=== Extracted material ===

/-- The work of ARRAY_JOIN with ROLE WORKER ends (16 R403). -/
def State.endJoin (s : State) (status : Nat) : State := s.endWorkIf (fun w => w.code == 0x0801 && w.arg == 3) status 0

/-- ASSIGN answers this module's JOIN (16 R393, R403). -/
def State.assignOwn (s : State) (addr role level hops : Nat) (heads : ArrayHeads) (refusal : Nat) : State :=
  if s.ar.role = 1 ∨ (s.ar.role = 0 ∧ s.ar.astate ≠ 1) then s
  else if refusal ≠ 0 then (s.modAr (fun a => { a with astate := if a.role = 0 then 0 else a.astate })).endJoin eHw
  else
    let fresh := decide (s.ar.role = 0)
    let back := decide (s.ar.astate = 3)
    let s1 := s.modAr (fun a => { a with
      role := role, addr := addr, level := level, hops := hops, mgr := heads.mgr, astate := 2
      deputy := if role = 2 then addr else if heads.deputy = addr then 65535 else heads.deputy
      links := if fresh then Vector.replicate 3 none else a.links
      joinPorts := if fresh then a.ports else a.joinPorts, carries := a.carries.set 0 true, noAuto := false })
    let s2 := if fresh then s1.loseUp.unalign else s1
    let s3 := if fresh || back then s2.arEvent 0x0E01 sevInfo addr 0 role hops else s2
    (s3.endJoin stOk).syncDomains

/-- ASSIGN passes on its way down (16 R390): who becomes the deputy, and the address of a module below this one. -/
def State.assignOther (s : State) (addr role level hops : Nat) : State :=
  if !s.isMember then s
  else
    let fill (l : List Member) : List Member :=
      match l.findIdx? (fun m => m.addr == 65535) with
      | some i => l.modify i (fun m => { m with addr := addr, level := level, hops := hops })
      | none => l
    let s1 := s.modAr (fun a => { a with
      deputy := if role = 2 then addr else if a.deputy = addr then 65535 else a.deputy
      members := if a.members.any (fun m => m.addr == addr) then a.members else fill a.members })
    s1.sendN 0x0B addr [addr, role, level, hops, 0]

/-- No JOIN has arrived for 100 ms: the manager's join work ends (16 R403). -/
def State.joinSilence (s : State) : State :=
  if s.ar.joinAt.any (fun a => decide (a + 300000000 ≤ s.clk)) then
    ((s.modAr (fun a => { a with joinAt := none })).endWorkIf (fun w => w.code == 0x0801 && w.arg == 1) stOk s.presentMembers).syncDomains
  else s

/-! Reports (16 R390, R402, R409, R411, R413). -/

/-- STATUS leaves upstream (16 R390). -/
def State.sendStatus (s : State) : State :=
  if s.isMember then s.sendN 0x0C s.ar.addr [s.ar.addr, s.moduleLevel, flag s.log.due, s.mkey 0x0E05] else s

/-- STATUS arrives (16 R390, R402). -/
def State.takeStatus (s : State) (addr : Nat) (health : ModuleReport) (exports : Nat) (aligned : Bool) (delay : Nat) : State :=
  if s.ar.role = 1 then
    let was := (memberAt s.ar.members addr).any (·.export_)
    let s1 := s.modMember addr (fun m => { m with health := health.level, export_ := exports != 0, aligned := aligned, delay := delay })
    if was = (exports != 0) then s1 else s1.recomputeW
  else if s.isMember then s.sendN 0x0C addr [addr, health.level, health.pending, exports]
  else s

/-- ABSENT arrives (16 R409). -/
def State.takeAbsent (s : State) (addr : Nat) : State :=
  if s.ar.role = 1 then s.loseMember addr
  else if s.isMember then (s.loseMember addr).sendN 0x0E s.ar.addr [addr]
  else s

/-- TAKEOVER arrives (16 R404, R411): the new manager is another module, or this deputy by a hand-over. -/
def State.takeTakeover (s : State) (mgr level hops : Nat) (e : Int) (table : Option (List Member)) (asym : Option (List (Nat × Int))) :
    State :=
  if !s.isMember then s
  else if mgr = s.ar.addr then (s.takeCopy table asym).promote 2 e
  else
    let s1 := s.modAr (fun a => { a with mgr := mgr, deputy := 65535, level := level, hops := hops })
    (s1.unalign).sendN 0x0D 0xFFFF [mgr]

/-- PAUSE arrives (16 R413). -/
def State.takePause (s : State) (p : Fin 3) : State := s.modAr (fun a => { a with paused := a.paused.set p.val (some s.clk) })

/-- DISSOLVE arrives (16 R404). -/
def State.takeDissolve (s : State) : State := if s.isMember then (s.forward 0x10 []).standalone else s

/-- A message is discarded and counted (16 R390, R405). -/
def State.badMessage (s : State) : State := s.modAr (fun a => { a with crc := satAdd 16 a.crc 1 })

/-! What waits until firmware resumes (16 R415). -/

/-- Firmware serves a JOIN, a RELAY_CMD, a STATUS, or sends its own report or JOIN. -/
def State.serveMsg (s : State) : HeldMsg → State
  | .join parent port serial digest role => s.takeJoin parent port serial digest role
  | .relay at_ bytes => s.takeRelay at_ bytes
  | .status addr health exports aligned delay => s.takeStatus addr health exports aligned delay
  | .report => s.sendStatus
  | .ownJoin role => if s.isMember || s.ar.astate == 1 then s.joinOut role else s

/-- Whether a message or report concerns the module in its role (16 R390). -/
def State.heeds (s : State) : HeldMsg → Bool
  | .relay _ _ => s.isMember
  | .report => s.isMember
  | .ownJoin _ => true
  | _ => s.ar.role != 0

/-- What firmware has to do in the array: at once, or when it resumes (16 R415; 19 R479). -/
def State.fwMessage (s : State) (m : HeldMsg) : State :=
  if !(s.heeds m) then s
  else if s.fw.serving && !s.fw.halted then s.serveMsg m
  else s.modAr (fun a => { a with held := a.held ++ [m] })

/-- RELAY_CMD arrives (16 R390, R407): this module's own command is firmware's, one for another member is forwarded at once (R415). -/
def State.relayArrives (s : State) (msg : RelayMsg) : State :=
  if s.isMember && msg.addr != s.ar.addr then s.sendN 0x08 msg.addr (msg.bytes.map (·.toNat)) else s.fwMessage (.relay s.clk msg.bytes)

/-- Firmware resumes: what waited is served in its order (16 R415). -/
def State.serveHeld (s : State) : State := s.ar.held.foldl State.serveMsg (s.modAr (fun a => { a with held := [] }))

/-! ARRAY_JOIN and ARRAY_LEAVE (16 R403, R404). -/

/-- Whether a payload has a byte in range and zeros after it. -/
def byteForm (p : List Byte) (lo hi : Nat) : Bool := decide (lo ≤ fieldAt p 0 1 ∧ fieldAt p 0 1 ≤ hi) && allZero (p.drop 1)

===

- _Requirement_: All of the material above should be reproduced exactly.

- _Task solution_:
/-- The work of ARRAY_JOIN with ROLE WORKER ends (16 R403). -/
def State.endJoin (s : State) (status : Nat) : State := s.endWorkIf (fun w => w.code == 0x0801 && w.arg == 3) status 0

/-- ASSIGN answers this module's JOIN (16 R393, R403). -/
def State.assignOwn (s : State) (addr role level hops : Nat) (heads : ArrayHeads) (refusal : Nat) : State :=
  if s.ar.role = 1 ∨ (s.ar.role = 0 ∧ s.ar.astate ≠ 1) then s
  else if refusal ≠ 0 then (s.modAr (fun a => { a with astate := if a.role = 0 then 0 else a.astate })).endJoin eHw
  else
    let fresh := decide (s.ar.role = 0)
    let back := decide (s.ar.astate = 3)
    let s1 := s.modAr (fun a => { a with
      role := role, addr := addr, level := level, hops := hops, mgr := heads.mgr, astate := 2
      deputy := if role = 2 then addr else if heads.deputy = addr then 65535 else heads.deputy
      links := if fresh then Vector.replicate 3 none else a.links
      joinPorts := if fresh then a.ports else a.joinPorts, carries := a.carries.set 0 true, noAuto := false })
    let s2 := if fresh then s1.loseUp.unalign else s1
    let s3 := if fresh || back then s2.arEvent 0x0E01 sevInfo addr 0 role hops else s2
    (s3.endJoin stOk).syncDomains

/-- ASSIGN passes on its way down (16 R390): who becomes the deputy, and the address of a module below this one. -/
def State.assignOther (s : State) (addr role level hops : Nat) : State :=
  if !s.isMember then s
  else
    let fill (l : List Member) : List Member :=
      match l.findIdx? (fun m => m.addr == 65535) with
      | some i => l.modify i (fun m => { m with addr := addr, level := level, hops := hops })
      | none => l
    let s1 := s.modAr (fun a => { a with
      deputy := if role = 2 then addr else if a.deputy = addr then 65535 else a.deputy
      members := if a.members.any (fun m => m.addr == addr) then a.members else fill a.members })
    s1.sendN 0x0B addr [addr, role, level, hops, 0]

/-- No JOIN has arrived for 100 ms: the manager's join work ends (16 R403). -/
def State.joinSilence (s : State) : State :=
  if s.ar.joinAt.any (fun a => decide (a + 300000000 ≤ s.clk)) then
    ((s.modAr (fun a => { a with joinAt := none })).endWorkIf (fun w => w.code == 0x0801 && w.arg == 1) stOk s.presentMembers).syncDomains
  else s

/-! Reports (16 R390, R402, R409, R411, R413). -/

/-- STATUS leaves upstream (16 R390). -/
def State.sendStatus (s : State) : State :=
  if s.isMember then s.sendN 0x0C s.ar.addr [s.ar.addr, s.moduleLevel, flag s.log.due, s.mkey 0x0E05] else s

/-- STATUS arrives (16 R390, R402). -/
def State.takeStatus (s : State) (addr : Nat) (health : ModuleReport) (exports : Nat) (aligned : Bool) (delay : Nat) : State :=
  if s.ar.role = 1 then
    let was := (memberAt s.ar.members addr).any (·.export_)
    let s1 := s.modMember addr (fun m => { m with health := health.level, export_ := exports != 0, aligned := aligned, delay := delay })
    if was = (exports != 0) then s1 else s1.recomputeW
  else if s.isMember then s.sendN 0x0C addr [addr, health.level, health.pending, exports]
  else s

/-- ABSENT arrives (16 R409). -/
def State.takeAbsent (s : State) (addr : Nat) : State :=
  if s.ar.role = 1 then s.loseMember addr
  else if s.isMember then (s.loseMember addr).sendN 0x0E s.ar.addr [addr]
  else s

/-- TAKEOVER arrives (16 R404, R411): the new manager is another module, or this deputy by a hand-over. -/
def State.takeTakeover (s : State) (mgr level hops : Nat) (e : Int) (table : Option (List Member)) (asym : Option (List (Nat × Int))) :
    State :=
  if !s.isMember then s
  else if mgr = s.ar.addr then (s.takeCopy table asym).promote 2 e
  else
    let s1 := s.modAr (fun a => { a with mgr := mgr, deputy := 65535, level := level, hops := hops })
    (s1.unalign).sendN 0x0D 0xFFFF [mgr]

/-- PAUSE arrives (16 R413). -/
def State.takePause (s : State) (p : Fin 3) : State := s.modAr (fun a => { a with paused := a.paused.set p.val (some s.clk) })

/-- DISSOLVE arrives (16 R404). -/
def State.takeDissolve (s : State) : State := if s.isMember then (s.forward 0x10 []).standalone else s

/-- A message is discarded and counted (16 R390, R405). -/
def State.badMessage (s : State) : State := s.modAr (fun a => { a with crc := satAdd 16 a.crc 1 })

/-! What waits until firmware resumes (16 R415). -/

/-- Firmware serves a JOIN, a RELAY_CMD, a STATUS, or sends its own report or JOIN. -/
def State.serveMsg (s : State) : HeldMsg → State
  | .join parent port serial digest role => s.takeJoin parent port serial digest role
  | .relay at_ bytes => s.takeRelay at_ bytes
  | .status addr health exports aligned delay => s.takeStatus addr health exports aligned delay
  | .report => s.sendStatus
  | .ownJoin role => if s.isMember || s.ar.astate == 1 then s.joinOut role else s

/-- Whether a message or report concerns the module in its role (16 R390). -/
def State.heeds (s : State) : HeldMsg → Bool
  | .relay _ _ => s.isMember
  | .report => s.isMember
  | .ownJoin _ => true
  | _ => s.ar.role != 0

/-- What firmware has to do in the array: at once, or when it resumes (16 R415; 19 R479). -/
def State.fwMessage (s : State) (m : HeldMsg) : State :=
  if !(s.heeds m) then s
  else if s.fw.serving && !s.fw.halted then s.serveMsg m
  else s.modAr (fun a => { a with held := a.held ++ [m] })

/-- RELAY_CMD arrives (16 R390, R407): this module's own command is firmware's, one for another member is forwarded at once (R415). -/
def State.relayArrives (s : State) (msg : RelayMsg) : State :=
  if s.isMember && msg.addr != s.ar.addr then s.sendN 0x08 msg.addr (msg.bytes.map (·.toNat)) else s.fwMessage (.relay s.clk msg.bytes)

/-- Firmware resumes: what waited is served in its order (16 R415). -/
def State.serveHeld (s : State) : State := s.ar.held.foldl State.serveMsg (s.modAr (fun a => { a with held := [] }))

/-! ARRAY_JOIN and ARRAY_LEAVE (16 R403, R404). -/

/-- Whether a payload has a byte in range and zeros after it. -/
def byteForm (p : List Byte) (lo hi : Nat) : Bool := decide (lo ≤ fieldAt p 0 1 ∧ fieldAt p 0 1 ≤ hi) && allZero (p.drop 1)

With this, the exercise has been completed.